A randomized controlled clinical trial depicted significant improvements in the severity of obstructive sleep apnea among patients with varying levels of apnea-hypopnea index (AHI4) with the use of a combination of the norepinephrine reuptake inhibitor Atomoxetine and the antimuscarinic Aroxybutynin (AD109) over a four-week treatment period. Joseph Ojile et al. sought to assess the tolerability, safety, and effectiveness of two different doses of AD109 (75/2.5 mg and 75/5 mg) and 75 mg Atomoxetine (monotherapy) when administered over four weeks in patients with obstructive sleep apnea.

The trial enrolled patients with obstructive sleep apnea and AHI4 ranging from 10 to 45 (defined as a 4% desaturation for hypopneas). The primary focus of the study was to determine the impact of AD109 compared to placebo on the alteration in AHI4. Additionally, exploratory outcomes included the assessment of patient-reported outcome questionnaires (PROMIS). Overall, 211 volunteers were included in the trial, with 41% of them being female.

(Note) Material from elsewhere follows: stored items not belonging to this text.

-- ==== Sys2Proof/Machine/Engine.lean ====
section
/-! DEFINITION. The engines at work: the start and the completion of commands (R332, R333), the commands of the D queue
that act there (R323, R324, R326 to R328), DWAIT (R176), the fills and drains of streams (R68). A command's whole effect
is made when it completes (notes/assumptions/7.md). -/
namespace Sys2Proof.Machine

/-! ## What a command names -/

/-- The stream registers that a command names, outputs marked. -/
def cmdPos (c : Cmd) : List (BitVec 5 × Bool) := chainPos c ++ mmaPos c ++ dotPos c ++ accPos c

/-- Whether an uncompleted command of another engine that issued before an UNBIND names its register (R332). -/
def Tile.namedBefore (x : Tile) (n : BitVec 5) (ord : Nat) : Bool :=
  [x.qV, x.qM, x.qK, x.qA].any fun q => q.q.any fun c => c.ord < ord && (cmdPos c).any fun p => p.1 == n

/-- R70: whether a command of the same group that issued earlier, and that names a stream register, is not complete: in
another engine's queue, or an SADV or UNBIND of it in the D queue. -/
def Tile.earlierNames (x : Tile) (e : Eng) (n : BitVec 5) (ord : Nat) : Bool :=
  let names (c : Cmd) : Bool := match c.i with
    | .unbind _ _ _ m | .sadv _ _ _ m _ => m == n
    | _ => (cmdPos c).any fun p => p.1 == n
  [.D, .V, .M, .K, .A].any fun f => f != e && (x.queue f).q.any fun c =>
    c.ord < ord && names c && x.cmdGroup f c.ord == x.cmdGroup e ord

/-- Whether a command of the other bank engine that issued earlier names the same bank (R117, R335). -/
def Tile.bankBusy (x : Tile) (e : Eng) (c : Cmd) : Bool :=
  match bankOf c.i with
  | none => false
  | some b => (x.queue (if e = .M then .A else .M)).q.any fun d => d.ord < c.ord && bankOf d.i == some b

/-- Whether the group of a command still waits at an instruction that stands before the command in program order (R147). -/
def Tile.waitsBefore (x : Tile) (e : Eng) (ord : Nat) : Bool :=
  let gs := match x.outer with
    | some o => if ord < o.ord then o.groups else x.groups
    | none => x.groups
  gs.any fun g => g.hasSlot (engSlot e) && g.waits.any fun w => w.since ≤ ord

/-- Whether a command waits for what its group's slot L left to be done before it (R142, R143, R147): with ACQ or REL for
everything, else for the scratchpad stores that wait; and, with ACQ, for the waiting instructions before it. -/
def Tile.orderHeld (x : Tile) (e : Eng) (c : Cmd) : Bool :=
  (x.mems.any fun w => sameGrp w.grp (x.cmdGroup e c.ord).1 && w.seq < c.ord &&
    (acqOf c.i || relOf c.i || (match w.op with
      | .st _ _ _ => true
      | _ => false))) ||
    (acqOf c.i && x.waitsBefore e c.ord)

/-! ## Starts -/

/-- R70, R323: an UNBIND or SADV of a register: another group's stream raises ENGINE. -/
def Tile.ownedElsewhere (x : Tile) (n : BitVec 5) (ord : Nat) : Bool :=
  match x.stream n with
  | none => false
  | some q =>
    match q.owner with
    | none => false
    | some o => x.cmdGroup .D ord != (o, false)

/-- The start of a command of the D queue. -/
def dStart (s : State) (t : Nat) (c : Cmd) : Start :=
  let x := s.tile t
  match c.i with
  | .cpyin _ _ _ _ _ _ _ | .cpyout _ _ _ _ _ _ _ | .mcast _ _ _ _ _ _ _ _ | .cpyss _ _ _ _ _ | .send _ _ _ _ =>
    if 32 ≤ x.copyQ.length then .wait else .go
  | .cpyr _ _ _ _ =>
    if 32 ≤ x.copyQ.length ∨ x.relPending (x.cmdGroup .D c.ord).1 c.ord c.scope then .wait else .go
  | .unbind _ _ _ n =>
    if x.namedBefore n c.ord then .wait else if x.ownedElsewhere n c.ord then .bad .engine (some n) else .go
  | .sadv _ _ _ n _ =>
    if x.namedBefore n c.ord then .wait
    else if (x.stream n).isNone || x.ownedElsewhere n c.ord then .bad .engine (some n)
    else .go
  | .qpush _ _ _ _ =>
    let qid := (nth 0 c.xv 0).toNat % 2 ^ 32
    if !s.queueOk x.ctx qid (spadAddr (nth 0 c.xv 1)) then .bad .engine none
    else if x.relPending (x.cmdGroup .D c.ord).1 c.ord 3 || s.queueFull ((s.queue? qid).getD PQueue.none) ||
        (let a := opsAddr t 0 (spadAddr (nth 0 c.xv 1))
         x.copyWrites t c.ord ⟨false, a, a + ((s.queue? qid).getD PQueue.none).esz⟩) then .wait
    else .go
  | .idxld _ _ _ _ _ _ =>
    let a := copyArgs c.stg false
    let va := VA.toNat ⟨c.asp, w64 a.epb⟩
    if x.copyWrites t c.ord ⟨true, va, va + a.len⟩ then .wait else .go
  | .dsig _ _ => if x.copyQ.any fun k => k.cmd.ord < c.ord then .wait else .go
  | .dwaitDist _ _ _ | .dwaitReg _ _ _ => .wait
  | _ => .go

/-- The fields that an engine checks at a start (R332). -/
def cmdFieldsOk (s : State) (t : Nat) (e : Eng) (c : Cmd) : Bool :=
  match e with
  | .D => true
  | .V => chainFieldsOk (s.tile t) c
  | .M => mmaFieldsOk s t c
  | .K => dotFieldsOk (s.tile t) c
  | .A => accFieldsOk (s.tile t) c

/-- Whether a DSIG, a release at TILE scope (R139, R328), waits for earlier REL commands of its group (R147). -/
def Tile.signalHeld (x : Tile) (e : Eng) (c : Cmd) : Bool :=
  match c.i with
  | .dsig _ _ => x.relPending (x.cmdGroup e c.ord).1 c.ord 0
  | _ => false

/-- What the start of the head of an engine's queue comes to (R117, R332, R357). -/
def State.startOf (s : State) (t : Nat) (e : Eng) (c : Cmd) : Start :=
  let x := s.tile t
  if x.orderHeld e c || x.signalHeld e c then .wait
  else if e = .D then dStart s t c
  else
    match c.i with
    | .dwaitDist _ _ _ | .dwaitReg _ _ _ => .wait
    | _ =>
      if x.bankBusy e c || (cmdPos c).any (fun p => x.earlierNames e p.1 c.ord) then .wait
      else
        match (x.startStreams e c.ord (cmdPos c)).need (cmdFieldsOk s t e c) with
        | .go => leaseGate s t c
        | r => r

/-- The command that an engine runs or would run next, if the tile's engines are at work. -/
def Tile.engHead (x : Tile) (e : Eng) : Option Cmd := if x.live then (x.queue e).q.head? else none

/-- A tile with the streams of a command owned by its group (R70). -/
def Tile.ownAll (x : Tile) (e : Eng) (c : Cmd) : Tile :=
  (cmdPos c).foldl (fun x p => x.own (x.cmdGroup e c.ord).1 p.1) x

/-- Whether a command is one of the lease period's (R357). -/
def arrayCmd (i : Instr) : Bool :=
  match i with
  | .mma _ _ _ _ _ _ | .mmab _ _ _ _ _ _ _ | .mz _ _ _ _ => true
  | _ => false

/-- ENGINE_COMMAND_START (R332) of tile t's engine e. -/
def execEngineStart (t : Nat) (e : Eng) (s : State) : Out :=
  let x := s.tile t
  match x.engHead e with
  | none => .next s
  | some c =>
    if (x.queue e).run then .next s
    else
      match s.startOf t e c with
      | .wait => .next s
      | .bad k fq => .next (s.raiseEng t e false c.grp c.num.toNat k 0 fq)
      | .go =>
        let s := s.updTile t fun x => (x.setQueue e { x.queue e with run := true }).ownAll e c
        .next (if arrayCmd c.i then s.updCluster (t / 4) fun k => k.accept t (s.tile t) c else s)

/-! ## The commands of the D queue -/

/-- R14, R49: the tile-walk engine may prefetch the translation of a memory stream's first tile: a miss is queued on the
tile's die, unless one for the page is queued already (R43); it makes no request while the queue is full. -/
def State.prefetchTile (s : State) (t va : Nat) : State :=
  let c := (s.tile t).ctx
  s.updDie (tileDie t) fun x =>
    if 4096 ≤ x.missQ.length || x.missQ.any (fun p => p.1 == c && p.2 / 4096 == va / 4096) then x
    else { x with missQ := x.missQ ++ [(c, va)] }

/-- R64 to R66, R323: the binding of a stream register. -/
def bindM (t : Nat) (c : Cmd) (n : BitVec 5) (acq rel : Bool) : EngM Unit := do
  let p := patOf c.stg
  if ((← get).tile t).stream n |>.isSome then eng .engine (some n)
  if !patReservedOk (c.stg.take 12) || !p.ok t then eng .engine (some n)
  let td ← if p.kind = 1 then twDesc t p.tid (some n) else pure 0
  if p.kind = 1 ∧ (!p.fits td || !(← get).scPageOk t td p.dir) then eng .engine (some n)
  let q : Stream :=
    { desc := c.stg.take 12, tdesc := td, owner := none, wdone := false, epos := 0, wpos := 0, skips := [], grp := c.grp
      num := c.num.toNat, ord := c.ord, scope := c.scope, acq := acq, rel := rel, tagDone := false, spoilt := [], ixOld := [] }
  modify fun s => s.updTile t fun x =>
    let x := x.setStream n q
    if p.kind ≠ 1 ∧ !p.dir then x.streamTag n q else x
  if p.kind = 1 then modify fun s => s.prefetchTile t (tdBase td)

/-- The elements of an output stream drained up to what has been pushed (R69). -/
def drainAll (t : Nat) (n : BitVec 5) : EngM Unit := do
  match ((← get).tile t).stream n with
  | none => pure ()
  | some q =>
    (List.range (q.epos - q.wpos)).forM fun _ => do
      match ((← get).tile t).stream n with
      | some q => streamDrainOne t n q
      | none => pure ()
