-- ==== Sys2Proof/Machine/Dispatch.lean ====
section
/-! DEFINITION. One arm per step of the opcode table. -/
namespace Sys2Proof.Machine
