-- ==== Sys2Proof/Machine/Core.lean ====
section
/-! DEFINITION. The machine as the host sees it. -/

def Sys2Proof.core : Host.Core :=
  { State := Sys2Proof.Machine.State
    Fault := Sys2Proof.Machine.Fault
    Refusal := Sys2Proof.Machine.Refusal
    step := Sys2Proof.Machine.step
    reset := Sys2Proof.Machine.State.reset }
end

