-- ==== Sys2Proof/Certificates/Slice0/Obligations.lean ====
section
/-! DEFINITION. The statements for the provers. Each docstring says which rule of spec/ the statement formalises, or which
choice of the model it rests on. The definitions of namespace Claims only name what several statements say. -/

namespace Sys2Proof.Claims
open Sys2Proof.Machine

/-- The syllable of this step is performed (its qualifier holds, R173), and its group may write each of `ds` (R168). -/
def Acts (s : State) (q : BitVec 2) (ds : List Dest) : Prop :=
  s.qualified q = true ∧ ∀ d ∈ ds, s.here.mayWrite s.cur.group d = true

/-- The step of `i` in `s` answers the next state `t`. -/
def Gives (i : Instr) (s t : State) : Prop := exec i s = .next t

/-- `t` is `s` but for tile `k`, which `f` gives. -/
def OnlyTile (k : Nat) (s t : State) (f : Tile → Tile) : Prop := t = s.setTile k (f (s.tile k))

/-- A read of one byte gives the same in two states, wherever it lies. -/
def SameBytes (s t : State) : Prop := ∀ l a, t.byte l a = s.byte l a

/-- A read of one byte gives the same in two states, but for n bytes from a on of one location. -/
def SameBytesBut (s t : State) (l : Loc) (a n : Nat) : Prop :=
  ∀ k b, ¬(k = l ∧ a ≤ b ∧ b < a + n) → t.byte k b = s.byte k b

end Sys2Proof.Claims

open Sys2Proof Sys2Proof.Machine Sys2Proof.Claims

/-! ## Results in flight -/

/-- R262, R281: a result of a syllable goes to its destination when its bound of `lat` cycles ends; until then it is one
result in flight of the issuing group. One for `x0` is discarded. Nothing else of the machine changes. -/
def Sys2Proof.Claims.ResultGoesInFlight : Prop :=
  ∀ (s : State) (d : Dest) (v : Word) (lat : Nat),
    (d = .x 0 → s.result d v lat = s) ∧
    (d ≠ .x 0 → OnlyTile s.cur.tile s (s.result d v lat) fun x =>
      { x with
        pend := x.pend ++ [⟨d, v, x.clk + lat, x.clk, x.pseq, s.cur.group, false, false, false, 0, s.cur.addr, false, none⟩]
        pseq := x.pseq + 1 })

/-- R262, R263: RESULT_LAND puts the result whose bound has ended, the first in issue order of those that end together,
in its destination, and takes it out of flight. -/
def Sys2Proof.Claims.ResultLandWritesDestination : Prop :=
  ∀ (s : State) (t : Nat) (p : Pend), (s.tile t).dueTimed = some p →
    (p.latch = false → Gives (.resultLand t) s (s.setTile t ((s.tile t).landPend p))) ∧
    (p.latch = true → Gives (.latchDelivery t) s (s.setTile t ((s.tile t).landPend p))) ∧
    p ∈ (s.tile t).pend ∧ p.due ≤ (s.tile t).clk ∧
    (∀ q ∈ (s.tile t).pend, q.timed = true → q.due ≤ (s.tile t).clk → p.due < q.due ∨ p.due = q.due ∧ p.seq ≤ q.seq) ∧
    ((s.tile t).landPend p).pend = (s.tile t).pend.erase p ∧
    (∀ r, p.dest = .x r → r ≠ 0 → mget 0 ((s.tile t).landPend p).xs r.toNat = p.val) ∧
    (∀ r, p.dest = .x r → ∀ k, k ≠ r.toNat → mget 0 ((s.tile t).landPend p).xs k = mget 0 (s.tile t).xs k) ∧
    (∀ n, p.dest = .c n → ((s.tile t).landPend p).cs.getLsbD n.toNat = p.val.getLsbD 0) ∧
    (∀ k, p.dest = .stg k → mget 0 ((s.tile t).landPend p).stg k = p.val)

/-- R281, R262: a source field that names `x0` reads 0; another register reads its value where no result for it is in
flight, and an undefined value (R8) where the reading group's own result is. -/
def Sys2Proof.Claims.SourceReads : Prop :=
  ∀ (s : State) (r : BitVec 7),
    (r = 0 → s.readX r = 0) ∧
    (r ≠ 0 → s.here.undefinedRead s.cur.group (.x r) = false → s.readX r = mget 0 s.here.xs r.toNat) ∧
    (r ≠ 0 → s.here.undefinedRead s.cur.group (.x r) = true →
      s.readX r = Config.freeValue s.freeCtr (s.cur.slot * 65536 + r.toNat))

/-! ## Integer and address instructions -/

/-- R297: what each integer instruction writes, for every operand; `A r` is the value a source field reads, `I` the
sign-extended immediate of a long form. Its latency is that of R269. -/
def Obligations.IntegerResults : Prop :=
  ∀ (s : State) (q : BitVec 2) (d a b : BitVec 7) (imm : BitVec 32), Acts s q [.x d] →
    let A := s.readX a
    let B := s.readX b
    let D := s.readX d
    let I : Word := imm.signExtend 64
    let w (v : Word) (lat : Nat) : State := s.result (.x d) v lat
    Gives (.add q d a b) s (w (A + B) 1) ∧ Gives (.addLong q d a imm) s (w (A + I) 1) ∧
    Gives (.sub q d a b) s (w (A - B) 1) ∧ Gives (.subLong q d a imm) s (w (A - I) 1) ∧
    Gives (.mul q d a b) s (w (A * B) 3) ∧ Gives (.mulLong q d a imm) s (w (A * I) 3) ∧
    Gives (.mulh q d a b false) s (w (BitVec.ofInt 64 (A.toInt * B.toInt / 2 ^ 64)) 3) ∧
    Gives (.mulh q d a b true) s (w (BitVec.ofNat 64 (A.toNat * B.toNat / 2 ^ 64)) 3) ∧
    Gives (.madd q d a b) s (w (D + A * B) 3) ∧
    Gives (.and q d a b) s (w (A &&& B) 1) ∧ Gives (.andLong q d a imm) s (w (A &&& I) 1) ∧
    Gives (.or q d a b) s (w (A ||| B) 1) ∧ Gives (.orLong q d a imm) s (w (A ||| I) 1) ∧
    Gives (.xor q d a b) s (w (A ^^^ B) 1) ∧ Gives (.xorLong q d a imm) s (w (A ^^^ I) 1) ∧
    Gives (.andn q d a b) s (w (A &&& ~~~B) 1) ∧ Gives (.andnLong q d a imm) s (w (A &&& ~~~I) 1) ∧
    Gives (.shl q d a b) s (w (A <<< (B.toNat % 64)) 1) ∧ Gives (.shlLong q d a imm) s (w (A <<< (I.toNat % 64)) 1) ∧
    Gives (.shr q d a b) s (w (A >>> (B.toNat % 64)) 1) ∧ Gives (.shrLong q d a imm) s (w (A >>> (I.toNat % 64)) 1) ∧
    Gives (.sra q d a b) s (w (A.sshiftRight (B.toNat % 64)) 1) ∧
    Gives (.sraLong q d a imm) s (w (A.sshiftRight (I.toNat % 64)) 1) ∧
    Gives (.rotr q d a b) s (w (A.rotateRight (B.toNat % 64)) 1) ∧
    Gives (.rotrLong q d a imm) s (w (A.rotateRight (I.toNat % 64)) 1) ∧
    Gives (.min q d a b) s (w (if A.slt B then A else B) 1) ∧ Gives (.minLong q d a imm) s (w (if A.slt I then A else I) 1) ∧
    Gives (.max q d a b) s (w (if A.slt B then B else A) 1) ∧ Gives (.maxLong q d a imm) s (w (if A.slt I then I else A) 1) ∧
    Gives (.minu q d a b) s (w (if A.ult B then A else B) 1) ∧ Gives (.minuLong q d a imm) s (w (if A.ult I then A else I) 1) ∧
    Gives (.maxu q d a b) s (w (if A.ult B then B else A) 1) ∧ Gives (.maxuLong q d a imm) s (w (if A.ult I then I else A) 1) ∧
    Gives (.popc q d a) s (w (BitVec.ofNat 64 (((List.range 64).filter fun k => A.getLsbD k).length)) 1) ∧
    (∃ n, Gives (.clz q d a) s (w (BitVec.ofNat 64 n) 1) ∧ n ≤ 64 ∧ A.toNat < 2 ^ (64 - n) ∧ (n < 64 → 2 ^ (63 - n) ≤ A.toNat)) ∧
    (∀ i15 : BitVec 15, Gives (.li q d i15) s (w (i15.signExtend 64) 1)) ∧
    Gives (.liLong q d imm) s (w I 1) ∧
    Gives (.liHi q d imm) s (w (BitVec.ofNat 64 (imm.toNat * 2 ^ 32 + D.toNat % 2 ^ 32)) 1) ∧
    (∀ i8 : BitVec 8, Gives (.addi q d a i8) s (w (A + i8.signExtend 64) 1)) ∧
    Gives (.addiLong q d a imm) s (w (A + I) 1)

/-- R298: CMP writes its predicate, SEL the source that its condition bit selects. -/
def Sys2Proof.Claims.CompareAndSelectResults : Prop :=
  ∀ (s : State) (q : BitVec 2) (a b : BitVec 7) (imm : BitVec 32),
    let A := s.readX a
    let B := s.readX b
    let I : Word := imm.signExtend 64
    let holds (p : BitVec 3) (x y : Word) : Bool :=
      match p.toNat with
      | 0 => decide (x.toNat = y.toNat)
      | 1 => decide (x.toNat ≠ y.toNat)
      | 2 => decide (x.toInt < y.toInt)
      | 3 => decide (y.toInt ≤ x.toInt)
      | 4 => decide (x.toNat < y.toNat)
      | 5 => decide (y.toNat ≤ x.toNat)
      | 6 => decide ((x &&& y).toNat ≠ 0)
      | _ => decide ((x &&& y).toNat = 0)
    (∀ (c : BitVec 5) (p : BitVec 3), Acts s q [.c c] →
      Gives (.cmp q c a b p) s (s.result (.c c) (if holds p A B then 1 else 0) 1) ∧
      Gives (.cmpLong q c a p imm) s (s.result (.c c) (if holds p A I then 1 else 0) 1)) ∧
    (∀ (d : BitVec 7) (c : BitVec 5) (neg : Bool), Acts s q [.x d] →
      Gives (.sel q d a c neg) s (s.result (.x d) (if xor (s.readC c) neg then A else s.readX d) 1))

/-- R299: EXT and INS, bit by bit: LSB and W of the field word F select the field; EXT repeats its top bit where SX = 1 and
the field lies within the register; INS keeps the destination's other bits. -/
def Sys2Proof.Claims.FieldExtractAndInsertResults : Prop :=
  ∀ (s : State) (q : BitVec 2) (d a b : BitVec 7), Acts s q [.x d] →
    let A := s.readX a
    let D := s.readX d
    let F := (s.readX b).toNat
    let lsb := F % 64
    let n := F / 64 % 64 + 1
    let sx := F / 4096 % 2 = 1 ∧ lsb + n ≤ 64
    (∃ v, Gives (.ext q d a b) s (s.result (.x d) v 1) ∧
      ∀ k < 64, v.getLsbD k = if k < n then A.getLsbD (lsb + k) else decide sx && A.getLsbD (lsb + n - 1)) ∧
    (∃ v, Gives (.ins q d a b) s (s.result (.x d) v 1) ∧
      ∀ k < 64, v.getLsbD k = if lsb ≤ k ∧ k < lsb + n then A.getLsbD (k - lsb) else D.getLsbD k)

/-- R298 and R299, each whole. -/
def Obligations.CompareSelectAndFieldResults : Prop := CompareAndSelectResults ∧ FieldExtractAndInsertResults

/-- R300: HASHB of 16 tokens at an offset that is a multiple of 64 and holds no poison: the chained hash of R221 with
latency 12; a misaligned offset raises ALIGN, poison POISON. -/
def Sys2Proof.Claims.HashbResult : Prop :=
  ∀ (s : State) (q : BitVec 2) (d a b : BitVec 7), Acts s q [.x d] →
    let off := (s.readX b).toNat % 2 ^ 20
    let u := s.touchBanks off 64
    (off % 64 = 0 → u.poisoned (.spad s.cur.tile) off 64 = false →
      Gives (.hashb q d a b) s
        (u.result (.x d) (hashb (u.readX a) ((leWords (u.bytes (.spad s.cur.tile) off 64)).map BitVec.toNat)) 12)) ∧
    (off % 64 = 0 → u.poisoned (.spad s.cur.tile) off 64 = true →
      Gives (.hashb q d a b) s ((u.consumed (.spad s.cur.tile) off s.here.ctx).raiseAt .poison off)) ∧
    (off % 64 ≠ 0 → Gives (.hashb q d a b) s (s.raiseAt .align off))

/-- R301: what STG, STGI, STGL and STGR write; code 0 names M, 1 V, 2 D, 3 K. -/
def Sys2Proof.Claims.StagingResults : Prop :=
  ∀ (s : State) (q e : BitVec 2) (n : BitVec 4) (a d : BitVec 7) (imm : BitVec 32),
    let k := 16 * e.toNat + n.toNat
    (Acts s q [.stg k] →
      Gives (.stg q e n a) s (s.result (.stg k) (s.readX a) 1) ∧
      Gives (.stgi q e n imm) s (s.result (.stg k) (imm.signExtend 64) 1) ∧
      Gives (.stgl q e n imm) s
        (s.result (.stg k) (BitVec.ofNat 64 (imm.toNat * 2 ^ 32 + (s.readStg e.toNat n.toNat).toNat % 2 ^ 32)) 1)) ∧
    (Acts s q [.x d] → Gives (.stgr q e n d) s (s.result (.x d) (s.readStg e.toNat n.toNat) 1))

/-- R300, R301: HASHB and the staging registers. -/
def Sys2Proof.Claims.HashAndStagingResults : Prop := HashbResult ∧ StagingResults

/-! ## Scalar float -/

/-- R302 to R305: each scalar float instruction takes its operands in the format F that P selects (FP32 or FP64), computes
the exact result and rounds it once to F: FADD to FDIV in FMODE.RM, FSQRT in its RM field, FRCP to FLOG2 to nearest even.
FMIN, FMAX, FABS and FNEG are exact. What FEXP2 and FLOG2 round is the model's series for 2^a and log2 a, presumed to decide
every rounding (notes/assumptions/69.md). -/
def Sys2Proof.Claims.ScalarFloatResults : Prop :=
  ∀ (s : State) (q : BitVec 2) (d a b : BitVec 7) (p : Bool), Acts s q [.x d] →
    let F := if p then fp64 else fp32
    let bitsOf (r : BitVec 7) : Nat := (s.readX r).toNat % 2 ^ F.width
    let A := F.val (bitsOf a)
    let B := F.val (bitsOf b)
    let D := F.val (bitsOf d)
    let rm := rmode s.here.fmode.toNat
    let w (m : RMode) (v : Val) (lat : Nat) : State := s.result (.x d) (w64 (F.round m false 0 v)) lat
    Gives (.fadd q d a b p) s (w rm (A.add rm B) 3) ∧
    Gives (.fsub q d a b p) s (w rm (A.add rm B.negate) 3) ∧
    Gives (.fmul q d a b p) s (w rm (A.mul B) (if p then 6 else 5)) ∧
    Gives (.fma q d a b p) s (w rm (Val.fma rm A B D) (if p then 6 else 5)) ∧
    Gives (.fdiv q d a b p) s (w rm (A.div B) (if p then 30 else 18)) ∧
    (∀ r : BitVec 3, Gives (.fsqrt q d a r p) s (w (rmode r.toNat) A.sqrt (if p then 30 else 18))) ∧
    Gives (.fmin q d a b p) s (w .rne (Val.minmax false A B) 2) ∧
    Gives (.fmax q d a b p) s (w .rne (Val.minmax true A B) 2) ∧
    Gives (.fabs q d a p) s (s.result (.x d) (w64 (bitsOf a % 2 ^ (F.width - 1))) 2) ∧
    Gives (.fneg q d a p) s (s.result (.x d) (w64 (Nat.xor (bitsOf a) (2 ^ (F.width - 1)))) 2) ∧
    Gives (.frcp q d a p) s (w .rne A.rcp 8) ∧
    Gives (.frsq q d a p) s (w .rne A.rsqrt 8) ∧
    Gives (.fexp2 q d a p) s (w .rne A.exp2 8) ∧
    Gives (.flog2 q d a p) s (w .rne A.log2 8)

namespace Sys2Proof.Claims
open Sys2Proof.Machine

/-- R203, R209: r is x ÷ 2^k rounded to an integer in a mode (of SR, which no integer conversion has, nothing is said). -/
def RoundsTo (m : RMode) (x : Int) (k : Nat) (r : Int) : Prop :=
  match m with
  | .rne => (2 * (x - r * 2 ^ k)).natAbs ≤ 2 ^ k ∧ ((2 * (x - r * 2 ^ k)).natAbs = 2 ^ k → r % 2 = 0)
  | .rz => (r * 2 ^ k).natAbs ≤ x.natAbs ∧ x.natAbs < (r * 2 ^ k).natAbs + 2 ^ k ∧ 0 ≤ r * x
  | .ru => (r - 1) * 2 ^ k < x ∧ x ≤ r * 2 ^ k
  | .rd => r * 2 ^ k ≤ x ∧ x < (r + 1) * 2 ^ k
  | .sr => True

/-- R203, R307: v is what a conversion of A to the integers from lo to hi writes: rounded, saturated, 0 of a NaN, lo or hi of ±∞. -/
def ToInteger (m : RMode) (lo hi : Int) (A : Val) (v : Word) : Prop :=
  match A with
  | .nan _ => v = 0
  | .inf neg => v = BitVec.ofInt 64 (if neg then lo else hi)
  | .fin neg n e _ => ∃ r : Int, RoundsTo m ((if neg then -1 else 1) * (n * 2 ^ e.toNat : Nat)) (-e).toNat r ∧ v = BitVec.ofInt 64 (max lo (min hi r))

end Sys2Proof.Claims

The median age was 55 years (with an interquartile range of 48-60), and the BMI was 32.2 kg/m² (with an interquartile range of 28.0-35.2). In the AD109 treatment groups, the AHI4 significantly decreased from a baseline of 20.5 (12.3-27.2) to 10.8 (5.6-18.5) in the 75/2.5 mg dose arm and from 19.4 (13.7-26.4) to 9.5 (6.1-19.3) in the 75/5 mg dose arm. For patients receiving Atomoxetine alone, the AHI4 decreased from 19.0 (11.8-28.8) to 11.8 (5.5-21.5), while the placebo group showed a decrease from 20.1 (11.9-25.9) to 16.3 (11.1-28.9).

As found, 44% of the subjects administered with AD109 experienced a decline in AHI4 higher than 50% from baseline. Notably, patients receiving AD109 75/2.5 mg showed an enhancement in PROMIS fatigue scores. However, Atomoxetine alone resulted in a decrease of higher than 20 minutes in total sleep time in comparison with placebo and AD109. No serious side effects were noted with AD109. Nausea, insomnia, and dry mouth were the most common side effects reported.

Over a four-week treatment period, AD109 demonstrated both objective and subjective improvements in the severity of obstructive sleep apnea among a diverse group of patients with varying levels of AHI4. The findings from the Mariposa trial play a pivotal role in shaping the design of phase 3 trials for AD109 in the treatment of obstructive sleep apnea.